Work task | Your task is to work out how many lines in the data include the word "result". Reply with the number alone.

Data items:
□ □ □ □ □ □ □
-- ==== Sys2Proof/WellFormed.lean ====
section
/-! DEFINITION. The check an instruction term must pass to be a word of the encoding (30_encoding.md R67). Operand
widths are types already; the one check left is that a width code is 1, 2 or 3 (R8, R64). -/

namespace Sys2Proof

/-- An address width code is legal when it is not 0 (R8, R67, D10). -/
def legalCode (c : WidthCode) : Bool := c != 0

/-- The operands are ones the encoding admits. The reserved rows of the opcode table are well formed as
syntax: any 28 bits (R172). -/
def Instr.wellFormed : Instr → Bool
  | .nop => true
  | .hexnib _ => true
  | .hexbyte _ _ => true
  | .wclr => true
  | .wpush _ => true
  | .unpack c => legalCode c
  | .classify _ => true
  | .plen c _ => legalCode c
  | .ckclr => true
  | .ckadd _ => true
  | .ckadd16 _ => true
  | .ckfin _ => true
  | .clrst => true
  | .reservedD _ => true
  | .reservedE _ => true
  | .reservedF _ => true

/-- The command is one of the thirteen legal ones, not a reserved opcode (R65, R172). -/
def Instr.reserved : Instr → Bool
  | .nop => false
  | .hexnib _ => false
  | .hexbyte _ _ => false
  | .wclr => false
  | .wpush _ => false
  | .unpack _ => false
  | .classify _ => false
  | .plen _ _ => false
  | .ckclr => false
  | .ckadd _ => false
  | .ckadd16 _ => false
  | .ckfin _ => false
  | .clrst => false
  | .reservedD _ => true
  | .reservedE _ => true
  | .reservedF _ => true

end Sys2Proof
end

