-- ==== Sys2Proof/Machine/Command.lean ====
section
/-! DEFINITION. One command word performed by the block (00_scope.md R3; 30_encoding.md R68; 60_exceptions.md R260,
R262, R263), and how the host issues a command and reads its result (48_host_sequencing.md, `blk(X)`). -/

namespace Sys2Proof.Machine

/-- The block performs one command word: the command it decodes to, or the illegal-command outcome (R68, R262). The
legality check comes first (R264). -/
def command (w : Word) (s : State) : Host.Outcome State Fault Refusal :=
  match decode w with
  | .ok i => exec i s
  | .error _ => .next (raiseIll s)

/-- `blk(X)`: the host drives the word of `X` on the command port and goes on with what the block leaves. -/
def issue (i : Instr) (andThen : State → Host.Outcome State Fault Refusal) (s : State) :
    Host.Outcome State Fault Refusal :=
  match command (encode i) s with
  | .next t => andThen t
  | .fault f => .fault f
  | .refused r => .refused r

/-- The causes of an invalid result, by the spec's codes (R263). -/
inductive Cause where
  /-- HEXNIB: the character is not a hex digit. -/
  | b1
  /-- HEXBYTE: one or both characters are not hex digits. -/
  | b2
  /-- UNPACK: the window holds fewer digits than the address field needs. -/
  | b3
  /-- CLASSIFY: the type character is not a hex digit. -/
  | b4
  /-- PLEN: the payload length is negative. -/
  | b5
  /-- WPUSH: the scan is over, or the character is not a hex digit; not an error. -/
  | b6
  /-- Illegal command word. -/
  | b7
deriving DecidableEq, Repr

/-- The cause code of a command on a state, none for a valid result (R263). -/
def causeOf (i : Instr) (s : State) : Option Cause :=
  match i with
  | .nop => none
  | .hexnib b => if ishex s.cfg.hexLower b then none else some .b1
  | .hexbyte hi lo => if ishex s.cfg.hexLower hi && ishex s.cfg.hexLower lo then none else some .b2
  | .wclr => none
  | .wpush b => if !s.wstop && ishex s.cfg.hexLower b then none else some .b6
  | .unpack c => if c = 0 then some .b7 else if s.wcnt.toNat < 2 * (c.toNat + 1) then some .b3 else none
  | .classify b => if ishex s.cfg.hexLower b then none else some .b4
  | .plen c len => if c = 0 then some .b7 else if len.toNat < c.toNat + 2 then some .b5 else none
  | .ckclr => none
  | .ckadd _ => none
  | .ckadd16 _ => none
  | .ckfin _ => none
  | .clrst => none
  | .reservedD _ => some .b7
  | .reservedE _ => some .b7
  | .reservedF _ => some .b7

/-- The cause code of a command word (R263): B7 for an illegal one. -/
def wordCause (w : Word) (s : State) : Option Cause :=
  match decode w with
  | .ok i => causeOf i s
  | .error _ => some .b7

end Sys2Proof.Machine
end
□ □ □ □ □ □ □
Exercise answer | 3